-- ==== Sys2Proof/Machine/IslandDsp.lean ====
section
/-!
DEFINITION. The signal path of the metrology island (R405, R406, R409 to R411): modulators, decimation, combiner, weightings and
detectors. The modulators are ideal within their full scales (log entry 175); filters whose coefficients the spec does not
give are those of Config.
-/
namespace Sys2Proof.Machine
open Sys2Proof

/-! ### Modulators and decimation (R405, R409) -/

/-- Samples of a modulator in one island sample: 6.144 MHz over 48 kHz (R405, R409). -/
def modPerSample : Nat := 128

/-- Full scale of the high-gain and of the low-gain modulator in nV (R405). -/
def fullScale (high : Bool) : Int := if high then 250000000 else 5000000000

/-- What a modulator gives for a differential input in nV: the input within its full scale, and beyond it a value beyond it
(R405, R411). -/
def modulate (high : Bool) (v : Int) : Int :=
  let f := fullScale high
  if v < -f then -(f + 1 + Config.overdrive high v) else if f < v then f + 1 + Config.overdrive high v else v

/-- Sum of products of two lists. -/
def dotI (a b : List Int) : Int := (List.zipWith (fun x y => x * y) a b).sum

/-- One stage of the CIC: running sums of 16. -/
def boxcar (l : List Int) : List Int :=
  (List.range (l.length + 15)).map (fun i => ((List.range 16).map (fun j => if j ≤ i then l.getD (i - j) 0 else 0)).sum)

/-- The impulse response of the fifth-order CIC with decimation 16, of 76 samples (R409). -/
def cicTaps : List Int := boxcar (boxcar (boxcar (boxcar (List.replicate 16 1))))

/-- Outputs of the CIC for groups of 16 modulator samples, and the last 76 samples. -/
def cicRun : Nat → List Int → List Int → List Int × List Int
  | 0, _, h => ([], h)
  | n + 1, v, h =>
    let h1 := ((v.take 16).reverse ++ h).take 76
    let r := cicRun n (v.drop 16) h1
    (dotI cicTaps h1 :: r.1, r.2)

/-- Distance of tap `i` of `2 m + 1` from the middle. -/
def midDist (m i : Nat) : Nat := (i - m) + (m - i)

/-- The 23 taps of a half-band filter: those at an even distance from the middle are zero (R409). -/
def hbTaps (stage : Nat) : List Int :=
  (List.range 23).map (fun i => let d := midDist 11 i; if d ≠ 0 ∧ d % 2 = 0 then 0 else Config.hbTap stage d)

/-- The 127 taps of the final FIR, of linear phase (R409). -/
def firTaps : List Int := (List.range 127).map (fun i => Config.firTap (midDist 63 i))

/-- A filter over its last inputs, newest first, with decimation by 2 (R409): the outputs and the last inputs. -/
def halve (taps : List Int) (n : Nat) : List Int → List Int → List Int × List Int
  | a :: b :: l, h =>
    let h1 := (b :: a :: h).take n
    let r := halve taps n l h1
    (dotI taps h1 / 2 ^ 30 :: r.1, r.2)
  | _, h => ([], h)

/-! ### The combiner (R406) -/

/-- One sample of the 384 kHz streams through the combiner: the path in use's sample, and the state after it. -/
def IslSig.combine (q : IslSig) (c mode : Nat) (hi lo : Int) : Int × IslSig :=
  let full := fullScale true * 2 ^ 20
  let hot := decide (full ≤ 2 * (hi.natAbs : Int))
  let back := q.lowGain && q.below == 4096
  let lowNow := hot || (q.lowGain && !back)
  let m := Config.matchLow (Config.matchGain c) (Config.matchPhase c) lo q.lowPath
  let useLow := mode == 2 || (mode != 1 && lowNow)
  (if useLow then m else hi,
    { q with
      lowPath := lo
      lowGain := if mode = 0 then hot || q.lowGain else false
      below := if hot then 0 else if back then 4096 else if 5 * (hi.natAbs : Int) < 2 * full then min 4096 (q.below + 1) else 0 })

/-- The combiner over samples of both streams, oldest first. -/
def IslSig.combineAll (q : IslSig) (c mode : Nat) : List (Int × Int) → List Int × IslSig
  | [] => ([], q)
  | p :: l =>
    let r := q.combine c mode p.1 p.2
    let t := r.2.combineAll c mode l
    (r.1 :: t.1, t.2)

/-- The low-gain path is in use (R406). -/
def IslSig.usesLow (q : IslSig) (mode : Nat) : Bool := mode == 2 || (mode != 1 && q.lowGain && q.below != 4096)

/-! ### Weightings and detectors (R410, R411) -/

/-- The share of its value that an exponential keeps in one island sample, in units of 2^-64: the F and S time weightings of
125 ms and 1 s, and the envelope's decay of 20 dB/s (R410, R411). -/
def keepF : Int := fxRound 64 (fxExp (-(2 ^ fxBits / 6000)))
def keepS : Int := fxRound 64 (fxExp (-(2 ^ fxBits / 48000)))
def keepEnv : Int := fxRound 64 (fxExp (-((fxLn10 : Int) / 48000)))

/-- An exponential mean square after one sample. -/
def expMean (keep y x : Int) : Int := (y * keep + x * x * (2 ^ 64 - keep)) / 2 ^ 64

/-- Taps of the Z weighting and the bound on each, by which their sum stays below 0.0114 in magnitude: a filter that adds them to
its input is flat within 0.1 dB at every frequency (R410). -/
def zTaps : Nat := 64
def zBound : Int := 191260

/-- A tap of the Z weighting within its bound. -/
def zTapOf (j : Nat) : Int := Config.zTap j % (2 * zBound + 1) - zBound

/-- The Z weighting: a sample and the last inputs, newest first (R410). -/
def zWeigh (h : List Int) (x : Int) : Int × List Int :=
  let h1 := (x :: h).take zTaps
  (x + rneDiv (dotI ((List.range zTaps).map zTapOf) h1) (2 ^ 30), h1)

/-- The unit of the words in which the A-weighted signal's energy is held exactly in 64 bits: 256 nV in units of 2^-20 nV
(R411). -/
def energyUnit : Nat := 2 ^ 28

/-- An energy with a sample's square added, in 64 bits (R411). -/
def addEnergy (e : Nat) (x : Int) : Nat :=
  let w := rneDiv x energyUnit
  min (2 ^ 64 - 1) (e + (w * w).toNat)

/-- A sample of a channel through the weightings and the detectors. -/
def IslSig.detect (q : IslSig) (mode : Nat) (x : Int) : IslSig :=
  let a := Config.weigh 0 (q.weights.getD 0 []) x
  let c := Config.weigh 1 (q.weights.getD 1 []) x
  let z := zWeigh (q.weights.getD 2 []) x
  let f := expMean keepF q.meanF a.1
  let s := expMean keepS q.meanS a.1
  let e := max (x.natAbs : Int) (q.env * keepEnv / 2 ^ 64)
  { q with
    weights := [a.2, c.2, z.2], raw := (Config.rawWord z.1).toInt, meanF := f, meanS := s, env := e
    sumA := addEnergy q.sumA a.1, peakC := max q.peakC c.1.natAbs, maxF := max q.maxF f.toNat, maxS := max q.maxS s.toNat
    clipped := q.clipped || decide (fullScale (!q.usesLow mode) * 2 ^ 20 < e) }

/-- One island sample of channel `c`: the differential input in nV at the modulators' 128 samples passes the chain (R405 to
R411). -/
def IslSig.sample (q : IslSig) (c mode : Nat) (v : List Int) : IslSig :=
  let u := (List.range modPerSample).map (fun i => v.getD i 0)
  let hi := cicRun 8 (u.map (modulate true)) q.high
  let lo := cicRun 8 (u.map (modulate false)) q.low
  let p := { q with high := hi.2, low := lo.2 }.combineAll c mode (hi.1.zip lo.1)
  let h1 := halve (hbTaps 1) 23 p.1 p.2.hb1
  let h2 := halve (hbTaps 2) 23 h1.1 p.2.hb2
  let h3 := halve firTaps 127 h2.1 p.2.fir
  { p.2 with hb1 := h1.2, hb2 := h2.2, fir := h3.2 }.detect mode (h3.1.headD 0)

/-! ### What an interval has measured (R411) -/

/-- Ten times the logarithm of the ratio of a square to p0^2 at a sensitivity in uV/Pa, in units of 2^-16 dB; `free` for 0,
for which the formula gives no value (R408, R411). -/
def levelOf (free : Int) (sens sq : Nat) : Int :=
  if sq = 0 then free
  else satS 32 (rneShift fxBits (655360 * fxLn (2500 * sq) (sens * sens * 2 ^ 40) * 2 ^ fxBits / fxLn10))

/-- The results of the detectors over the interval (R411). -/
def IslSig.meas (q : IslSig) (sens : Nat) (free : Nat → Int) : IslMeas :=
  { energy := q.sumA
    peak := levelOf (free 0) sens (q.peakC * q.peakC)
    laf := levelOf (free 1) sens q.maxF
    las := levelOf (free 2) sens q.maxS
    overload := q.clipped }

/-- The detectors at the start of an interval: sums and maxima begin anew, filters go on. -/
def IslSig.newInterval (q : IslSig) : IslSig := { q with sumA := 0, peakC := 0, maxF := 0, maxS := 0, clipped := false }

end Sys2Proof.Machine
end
★ ★ ★ ★
In the entries above, the lines from the one bearing "interval (R411). -/" up to and including the one bearing "filters go on. -/" should be transcribed exactly; no other line is wanted.

/-- The results of the detectors over the interval (R411). -/
def IslSig.meas (q : IslSig) (sens : Nat) (free : Nat → Int) : IslMeas :=
  { energy := q.sumA
    peak := levelOf (free 0) sens (q.peakC * q.peakC)
    laf := levelOf (free 1) sens q.maxF
    las := levelOf (free 2) sens q.maxS
    overload := q.clipped }

/-- The detectors at the start of an interval: sums and maxima begin anew, filters go on. -/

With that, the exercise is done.